■ Recorded data

%%

-- ==== Sys2Proof/Certificates/Slice0/Obligations.lean ====
section
/-! DEFINITION. The statements for the provers. `exec c s = .next t` is a command's effect; "after" and "starts" name the
state that it leaves. Where a statement says that a command changes nothing, it is one whose guard does not hold. -/

open Sys2Proof Sys2Proof.Machine

/-- A step with a command waiting takes the one at the front of the queue, and runs it with the rest of the queue. -/
def Obligations.StepRunsTheFrontCommand : Prop :=
  ∀ (s : State) (c : Instr), step { s with pending := c :: s.pending } = exec c s

/-- With no command waiting one fabric cycle passes: while the hub is up the tick count goes on by one, up to the last
tick of a beat, where it waits for the boundary's own command; a phase step of R33 that makes the beat longer is
counted off first. Beside the island's own clock nothing else changes. That an idle step is one fabric cycle is the
model's choice (log entry 2). -/
def Obligations.IdleStepIsOneFabricCycle : Prop :=
  ∀ s : State, s.pending = [] → ∃ (u : BeatUnit) (i : Island),
    step s = .next { s with time := u, island := i } ∧
    u = (if s.power.hubUp = false then s.time
         else if 0 < s.time.lead then { s.time with lead := s.time.lead - 1 }
         else if s.time.stretch = true then { s.time with stretch := false }
         else if s.time.tick < 8191 then { s.time with tick := s.time.tick + 1 }
         else s.time)

/-- No command leaves the queue of waiting commands changed (the queue's own handling is the step's). -/
def Obligations.CommandsLeaveTheQueueAlone : Prop :=
  ∀ (c : Instr) (s t : State), exec c s = .next t → t.pending = s.pending

/-- No command and no state stops the block with a fault or a refusal: what the manual calls a fault is a next state.
-/
def Obligations.NoStepStops : Prop :=
  (∀ (c : Instr) (s : State), ∃ t, exec c s = .next t) ∧ ∀ s : State, GoesOn s

/-- The module at t0 of its first power-up has the values that the manual's reset columns give: local beat 0, tick 0,
in `UNSYNC`; the holdover limit 1,024 beats; every pane `SHUTTERING` with its registers at zero and `LASTUE_PC` 0x7F;
every port `DOWN` with lane 4 idle and check-value mode 1; every mailbox `IDLE`, the Doorkeeper not ready; the far
tier `RECOVERING` and `HOLDUP_LOW`; power mode 0 and slot split 0; no test; nothing in the queue. -/
def Obligations.ResetValues : Prop :=
  let s := State.reset
  s.time.beat = 0 ∧ s.time.tick = 0 ∧ s.time.mode = .unsync ∧ s.time.limitSel = 2 ∧ s.time.episodeLimit = 1024
  ∧ s.time.phaseHits = 0 ∧ s.time.holdoverBeats = 0 ∧ s.time.trim = 0 ∧ s.time.trimActive = 0
  ∧ (∀ p, (pane s p).state = .shuttering ∧ (pane s p).epoch = 0 ∧ (pane s p).ctxFault.fcode = 0
      ∧ (pane s p).regs = .reset ∧ (nearOf s p).ceCount = 0 ∧ (nearOf s p).ueCount = 0 ∧ (nearOf s p).lastUePc = 0x7F
      ∧ (nearOf s p).mem = [] ∧ (rmoOf s p).windows = [])
  ∧ (∀ p l, (cell s p l).running = false ∧ (cell s p l).tokBusy = 0 ∧ (cell s p l).issA = .empty
      ∧ (cell s p l).issB = .empty ∧ (cell s p l).sregs = [] ∧ (cell s p l).store = [])
  ∧ s.groups = [] ∧ s.latches = [] ∧ (∀ n, ccrLine s n = lineZero)
  ∧ (∀ p, (portOf s p).state = lsDown ∧ (portOf s p).idleLane = 4 ∧ (portOf s p).cvMode = true)
  ∧ (∀ r, (mbx s r).mstate = .idle ∧ (mbx s r).hello = false ∧ (mbx s r).job = none ∧ (mbx s r).refusals = 0)
  ∧ s.dk.ready = false ∧ s.far.recovering = true ∧ s.far.holdupLow = true ∧ s.far.readOnly = false
  ∧ s.power.capMode = 0 ∧ s.power.slotSplit = 0 ∧ s.power.farEndurance = false ∧ s.power.identity = none
  ∧ s.faults.notices = [] ∧ s.faults.declarations = 0 ∧ s.test.parked = false ∧ s.evrec.limit = 64
  ∧ s.evrec.frozen = false ∧ s.evrec.queue = [] ∧ s.host.vfEnable = false ∧ s.collU.aborts = [] ∧ s.pending = []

%%

■ Problem to work on
Lines containing the string "every" are the ones to copy from the entries above.

■ Answer space
in `UNSYNC`; the holdover limit 1,024 beats; every pane `SHUTTERING` with its registers at zero and `LASTUE_PC` 0x7F;
every port `DOWN` with lane 4 idle and check-value mode 1; every mailbox `IDLE`, the Doorkeeper not ready; the far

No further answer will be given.